The safety precautions taken by workers on a power line visually demonstrate the clear thinking behind them. Can we improve the way we assess risk in the less visual IT world?
I woke up to unusual noises around my house today. On inspection, it appeared that the high-voltage power lines around my house were being inspected. I took a moment to go out and take a picture and have a chat with the guys who were inspecting the paint on the towers that support the wires. The worker at the top would shout numbers to the guy below indicating paint measurements at different locations.

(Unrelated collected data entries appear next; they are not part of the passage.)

-- ==== Sys2Proof/Syntax/Formats.lean ====
section
/-! DEFINITION. The operand formats of the slot words (R48, R49) and the data that outside steps carry. -/

namespace Sys2Proof

/-- The eight slots in slot order (R6, R39). -/
inductive Slot where
  | s | v0 | v1 | m | c0 | c1 | d | x
  deriving DecidableEq, Repr

/-- Number of a slot in frames (R151) and in slot order (R28). -/
def Slot.num : Slot → Nat
  | .s => 0 | .v0 => 1 | .v1 => 2 | .m => 3 | .c0 => 4 | .c1 => 5 | .d => 6 | .x => 7

/-- The slot of a number below 8. -/
def Slot.ofNum : Nat → Slot
  | 0 => .s | 1 => .v0 | 2 => .v1 | 3 => .m | 4 => .c0 | 5 => .c1 | 6 => .d | _ => .x

/-- The guard of a 64-bit slot word (R46). -/
structure Guard where
  gn : Bool
  gp : BitVec 3
  deriving DecidableEq, Repr

/-- The guard that always passes (R46). -/
def Guard.always : Guard := ⟨false, 0⟩

structure SR where (d a b : BitVec 5) deriving DecidableEq, Repr
structure SI where (d a : BitVec 5) (imm : BitVec 40) deriving DecidableEq, Repr
structure SP where (pd : BitVec 3) (a b : BitVec 5) deriving DecidableEq, Repr
structure SPI where (pd : BitVec 3) (a : BitVec 5) (imm : BitVec 40) deriving DecidableEq, Repr
structure SQ where (pd pa pb : BitVec 3) deriving DecidableEq, Repr
structure SG where (g f : BitVec 4) (a : BitVec 5) (imm : BitVec 37) deriving DecidableEq, Repr
structure SL where (k : BitVec 3) (a : BitVec 5) (imm : BitVec 32) deriving DecidableEq, Repr
structure SB where (t : BitVec 3) (a : BitVec 5) (imm : BitVec 42) deriving DecidableEq, Repr
structure SM where (d : BitVec 5) (g : BitVec 4) (size : BitVec 3) (sx : Bool) (b : BitVec 5) deriving DecidableEq, Repr
structure SS where (d : BitVec 5) (sys : BitVec 12) deriving DecidableEq, Repr
structure VR where
  (d a b c : BitVec 9) (m : BitVec 4) (me : Bool) (rm : BitVec 2) (ty : BitVec 3)
  deriving DecidableEq, Repr
structure VK where (md : BitVec 4) (a b : BitVec 9) (m : BitVec 4) (me : Bool) (ty : BitVec 3) deriving DecidableEq, Repr
structure VQ where (md ma mb : BitVec 4) (d : BitVec 5) (ty : BitVec 3) deriving DecidableEq, Repr
structure VM where
  (d : BitVec 9) (g : BitVec 4) (x : BitVec 9) (m : BitVec 4) (me : Bool) (ty : BitVec 3) (n : BitVec 2)
  deriving DecidableEq, Repr
structure VD where (q : BitVec 2) (a b c e : BitVec 9) (n : BitVec 2) (m : BitVec 4) deriving DecidableEq, Repr
structure VC where
  (d a : BitVec 9) (src dst : BitVec 4) (rm : BitVec 2) (sat : Bool) (m : BitVec 4) (me : Bool)
  deriving DecidableEq, Repr
structure MG where (x : BitVec 9) (g fmt : BitVec 4) deriving DecidableEq, Repr
structure MA where (acc : BitVec 6) (fmt : BitVec 4) deriving DecidableEq, Repr
structure MD where (acc : BitVec 6) (q : BitVec 2) (g : BitVec 4) deriving DecidableEq, Repr
structure MR where (acc : BitVec 6) (v : BitVec 9) (fmt : BitVec 4) (rm : BitVec 2) deriving DecidableEq, Repr
structure MS where (pd cond : BitVec 3) deriving DecidableEq, Repr
structure CW where
  (gd ga : BitVec 4) (n : BitVec 16) (fmt gw : BitVec 4) (aw : Bool) (fill : BitVec 8) (df : BitVec 2)
  deriving DecidableEq, Repr
structure DA where (bank : BitVec 5) (row : BitVec 13) deriving DecidableEq, Repr
structure DC where (bank : BitVec 5) (g col : BitVec 4) (cstep : Bool) deriving DecidableEq, Repr
structure XV where (d a : BitVec 9) (low : BitVec 8) deriving DecidableEq, Repr
structure XF where (f : Bool) (q : BitVec 2) (ratio : BitVec 3) deriving DecidableEq, Repr

/-- The four items of a submission or of a descriptor slot (R319); `record` is the 17 words of R14. -/
structure Submission where
  record : List Word
  root : Word
  param : Word
  session : Word
  deriving DecidableEq, Repr

/-- The addresses of one re-plan point in one schedule variant (R181). -/
structure ReplanEntry where
  cls : Nat
  addr : Nat
  bodies : List (Nat × Nat)
  targets : List (Nat × Nat)
  deriving DecidableEq, Repr

/-- One placement variant of an image (R22, R181, R302): schedule code by class as granules, the
correspondence records of its re-plan points, and the link table as 64-bit words. -/
structure Variant where
  key : Word
  table : List (BitVec 16)
  links : List Word
  scheds : List (Nat × List Word)
  start : Nat
  ckpt : Nat
  replans : List (List ReplanEntry)
  deriving DecidableEq, Repr

/-- An image as the loader takes it (R22, R320), with its preload regions (R326). -/
structure Image where
  variants : List Variant
  stage : List (Nat × List Byte)
  deriving DecidableEq, Repr

/-- What the protection of a store finds as it is read (R158, R372): nothing, an error that it has corrected, or one that it
cannot. -/
inductive Ecc where
  | clean | corrected | bad
  deriving DecidableEq, Repr

/-- The configuration record of the module flash (R352); `helper` is the PUF helper data, and `trims` the trims. Its digest is
not a field: it is computed over what stands before the signature. -/
structure ConfigRecord where
  version : Nat
  grade : Nat
  trims : List Byte
  helper : List Byte
  identity : Nat
  minFirmware : Nat
  cxl : Bool
  keys : List (Nat × Bool)
  sig : Nat
  deriving DecidableEq, Repr

/-- A pushed firmware image (R353). -/
structure Firmware where
  version : Nat
  image : List Byte
  sig : Nat
  deriving DecidableEq, Repr

/-- What self-test finds (R351, R374, R371): disabled tiles, failed vaults, bad MX links, and the
installed second-tier capacity in 64 KiB frames. -/
structure SelfTest where
  tiles : List Nat
  vaults : List Nat
  links : List Nat
  capacity : Nat
  deriving DecidableEq, Repr

/-- What a requested fetch fills (R60): a line of the window or a target buffer entry. -/
inductive FetchOf where
  | line (addr : Nat)
  | entry (t : BitVec 3)
  deriving DecidableEq, Repr

/-- A temperature sensor (R347): a vault layer's, an island's compute-die sensor, or a stack's base-die sensor. -/
inductive Sensor where
  | layer (tile layer : Nat)
  | compute (island : Nat)
  | base (stack : Nat)
  deriving DecidableEq, Repr

/-- What a barrier message tells of a level (R301, R369): an arrival, a release, the loss of the member of a role, or that an
arrival or a release cannot travel because a link further along the tree is down. -/
inductive BarrierNews where
  | arrival | release
  | lost (role : Nat)
  | cut
  deriving DecidableEq, Repr

/-- What a protected message of a port asks for (R357, R359): an owner's command, the throttle command, which gives four divisor
floors to a set of islands (R334), a read of the service status or of the service log, or what another step acts on. -/
inductive LanternUse where
  | command | service | log | other
  | throttle (islands : List Nat) (ctl mat vec copy : BitVec 4)
  deriving DecidableEq, Repr

/-- Where the wake pattern is seen: first on one port, or on both within one detector period (R350). -/
inductive WakeOn where
  | one (port : Nat)
  | both
  deriving DecidableEq, Repr

/-- What is read through the status interface: a launch's record, or the frames of its stopped task on a tile (R343, R345). -/
inductive StatusRead where
  | record (serial : Nat)
  | frames (serial tile : Nat)
  deriving DecidableEq, Repr

/-- The notices of R333. -/
inductive Notice where
  | pre | hold
  | thr (ctl mat vec copy : BitVec 4)
  deriving DecidableEq, Repr

/-- A peer or host access (R262, R360, R370): plain by virtual address, or through the aperture. -/
inductive PeerOp where
  | read (root : Word) (va len : Nat)
  | write (root : Word) (va : Nat) (bytes : List Byte)
  | apertureRead (addr len : Nat)
  | apertureWrite (addr : Nat)
  deriving DecidableEq, Repr

/-- The world a command assigns: of a tile or of a port (R361). -/
inductive WorldOf where
  | tile (g : Nat)
  | port (p : Nat)
  deriving DecidableEq, Repr

/-- What the payload of a flit of kind 2 or 3 says, whose layout the manual does not give (R367, log entry 111): a barrier message
with the pod rank that it comes from, a peer access, or the answer to one. -/
inductive FlitUse where
  | none
  | barrier (serial level rank : Nat) (what : BarrierNews)
  | peer (op : PeerOp)
  | done
  | bytes (bs : List Byte)
  | refused (code : Nat)
  deriving DecidableEq, Repr

/-- An MX flit (R367): the words of its bytes 0 to 7 and 72 to 79, and the bytes 8 to 71 between them. -/
structure Flit where
  head : Word
  payload : List Byte
  crc : Word
  means : FlitUse := .none
  deriving DecidableEq, Repr

end Sys2Proof
end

Clearly there had been a lot of safety thinking about this activity. Who wants to climb a 380-kilovolt power line? So many things could go wrong: electrocution, falling, getting stuck… obviously the work had been well planned and the safety thinking was plain to see: hard hats, a green flag on the tower, and lots of safety gear.
As an IT guy I’m always impressed by these very visual activities. From a Kepner-Tregoe point of view, all the safety precautions demonstrate good risk assessment thinking. When assessing risks, the probability and seriousness of something going wrong is considered and is evident in the safety actions taken.
In the less visual IT world, it’s not always so easy. What is the risk that a hardware or software upgrade will go wrong? The consequences (which determine the seriousness) if it all goes horribly wrong are often not easy to estimate in increasingly complex datacenter structures. And estimating the probability of things going wrong is complicated by the fact that many changes are one-of-a-kind. In the IT landscape estimating the chances that a specific problem will occur are highly speculative. As a result, using the KT approach to analyzing risk—Potential Problem Analyses—can appear more difficult than it is.
What can we learn from the guys climbing multiple power-line towers every day?
The same risk assessment is used over and over again each time the guy starts climbing the next tower. Of course, there will be some additional consideration for specifics that may apply to the environment of each individual tower. For example, the next one has a mobile phone base station at the top, so the person climbing that one may not only consider the risk for electrocution and falling, but also the risk of radiation from the GSM/UMTS transmitters.
In the IT space we can do more of the risk assessments that we see being done in the world around us. An upgrade of an IT system may look very specific and one-of-a-kind, but on closer inspection, it may be the fourth upgrade we’ve been involved in this month. How did we do the previous upgrades, and how would our experience from previous activity help us do it more safely this time?
If you think about the re-use of Potential Problem Analysis work—and the value it delivers again and again—you have good justification for spending some serious time on it and then using it again and again.
At this point I can see the guys climbing the next tower with the GSM/UMTS antennas at the top. Surely a lot of good safety thinking is going on there. By the way, do you have any idea why my mobile phone isn’t working this morning?